Segment Start: Listed records
-- ==== Sys2Proof/Machine/Regs.lean ====
section
/-!
DEFINITION. The registers of BAR0 (R371): one constructor of `RegId` for each register of the register tables, with
its place in the map, the access types of its fields (R11) and its reset value; and the names of the fields.
-/

namespace Sys2Proof.Machine

/-- The registers of Table 14-1. A register that the map repeats has one constructor and one or two indices. -/
inductive RegId where
  | idLo
  | idHi
  | sem
  | semCfg
  | semForce
  | ringCtrl
  | ringBaseLo
  | ringBaseHi
  | ringWbLo
  | ringWbHi
  | ringHead
  | ringTail
  | ringOcc
  | ringLevel
  | ringStatus
  | ctxCpl
  | ctxFence
  | layerStatus
  | layerVersion
  | layerDoneEpoch
  | layerHaddr
  | route
  | hostStatus
  | hostErrAddr
  | hostErrFn
  | pcieLink
  | bar2Base
  | sched
  | slotsUsed
  | slotLevel
  | schedCancel
  | schedKick
  | schedClusters
  | schedReady
  | ctxCtrl
  | ctxQuotaSlots
  | ctxQuotaCt
  | ctxQuotaMl
  | ctxUseSlots
  | ctxUseCt
  | ctxUseMl
  | ctxStatus
  | ctxEvent
  | progBase
  | progLen
  | progCtrl
  | progEntry
  | tmplDesc
  | tmplBind
  | tmplSrc
  | tmplReleased
  | tmplDrop
  | fcCtrl
  | fcPhase
  | fbaseLo
  | fbaseHi
  | nextLo
  | nextHi
  | nextEpoch
  | fcStatus
  | periodNs
  | switchEpoch
  | canvasCtrl
  | canvasWidth
  | canvasHeight
  | canvasTile
  | vatBase
  | vatSize
  | commitLead
  | latchGuard
  | refresh
  | vatCmd
  | txEpoch
  | rmEpoch
  | wpEpoch
  | vatSlots
  | canvasStatus
  | canvasEvent
  | canvasDirty
  | canvasFilled
  | canvasSlipNs
  | canvasCommits
  | canvasEvtEn
  | inputLogUsed
  | inputLogStatus
  | envOffset
  | inputLogMax
  | glzBusy
  | glzBankUse
  | mordAddr
  | mordData
  | mordStatus
  | glzCfg
  | gainBase
  | gainStride
  | glzEvent
  | glzLateLines
  | glzAbandoned
  | planeCtrl
  | planeSrc
  | planeSize
  | planeDx
  | planeDy
  | planeAdv
  | planeCut
  | vringBase
  | lineStride
  | vsize
  | ringFmt
  | frameNs
  | epCtrl
  | epHold
  | epTiming
  | drvBase
  | stblBase
  | mmacLo
  | mmacHi
  | mip4
  | mip6
  | epFltClr
  | epErr
  | epEvent
  | epDrvKick
  | sacnCid
  | sacnName
  | epBlackout
  | epCanvas
  | sacnSync
  | sacnSyncAdv
  | epPorts
  | viewBase
  | viewN
  | dmxCanvas
  | dmxBase
  | kg
  | profP
  | profLim
  | univCtrl
  | univPrio
  | univBase
  | univSeq
  | macCtrl
  | macLo
  | macHi
  | portStatus
  | portEvent
  | pauseCfg
  | eeeCfg
  | lpiCfg
  | gateCtrl
  | gateOfs
  | rxDef
  | gateMask
  | gateDur
  | flowCtrl
  | flowIp0
  | flowIp1
  | flowIp2
  | flowIp3
  | flowVid
  | t1sCtrl
  | plcaTmr
  | t1sStatus
  | t1sMacLo
  | t1sMacHi
  | aud
  | envMap
  | tcReg
  | strmStatus
  | subCtrl
  | subBase
  | dmxTiming
  | dmxSlots
  | rdmCtrl
  | rdmStatus
  | rdmTx
  | rdmRx
  | timeCtrl
  | timeStatus
  | timeEvent
  | otLo
  | otHi
  | otFrac
  | setLo
  | setHi
  | setGo
  | adjReg
  | adjFine
  | kp
  | ki
  | adjMax
  | fstep
  | slew
  | settle
  | alarm
  | annTo
  | outDom
  | mediaDom
  | late
  | ppsOut
  | ppsOfs
  | ppsInLo
  | ppsInHi
  | ppsInFrac
  | ppsInAdj
  | ref10Err
  | domCfg
  | offsetNs
  | offsetFrac
  | delayNs
  | domRate
  | domSamples
  | annKick
  | asym
  | meas
  | measPush
  | pcfg
  | rxLat
  | txLat
  | tsqE0
  | tsqE1
  | tsqE2
  | tsqE3
  | tsqCtrl
  | tsqStatus
  | tsqOvfCnt
  | twinCtrl
  | twinCmd
  | twinStatus
  | term
  | twinEvent
  | jseqTx
  | jseqRx
  | jbufBase
  | jbufMib
  | copyDone
  | copyTotal
  | twinOffset
  | twinDelay
  | divergeCanvas
  | divergeEpoch
  | pwrMode
  | pwrCmd
  | pwrCtrl
  | hbmSrIdle
  | railGood
  | rstCause
  | safeCause
  | avsCtrl
  | dieTemp
  | clkStatus
  | wakeEn
  | slowLo
  | slowHi
  | alarmLo
  | alarmHi
  | bootStatus
  | bootAddr
  | bootLen
  | bootGo
  | pwrEvent
  | lcState
  | bistCmd
  | rotCfg
  | bistStatus
  | bistEvent
  | collide
  | otpAddr
  | otpData
  | otpCtrl
  | lcReq
  | bistSel
  | bistRes
  | calCtrl
  | calStatus
  | calEvent
  | fact
  | userTempOfs
  | userImp
  | cntLo
  | cntHi
  | snapLo
  | snapHi
  | swcntLo
  | swcntHi
  | cntSnap
  | snapTimeLo
  | snapTimeHi
  | tagCtrl
  | tagSeed
  | tagBase
  | tagHead
  | tagTail
  | tagLevel
  | tagStatus
  | bwCtrl
  | txBytes
  | rxBytes
  | peakTx
  | bwLimit
  | bwSeq
  | etabWord
  | clStatus
  | clTsUsed
  | clCore
deriving DecidableEq, Repr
Segment End: Listed records
• **Work to be completed**:
The lines you need are those with the word "Machine"; list them from the entries.

• **Problem solution**:
-- ==== Sys2Proof/Machine/Regs.lean ====
namespace Sys2Proof.Machine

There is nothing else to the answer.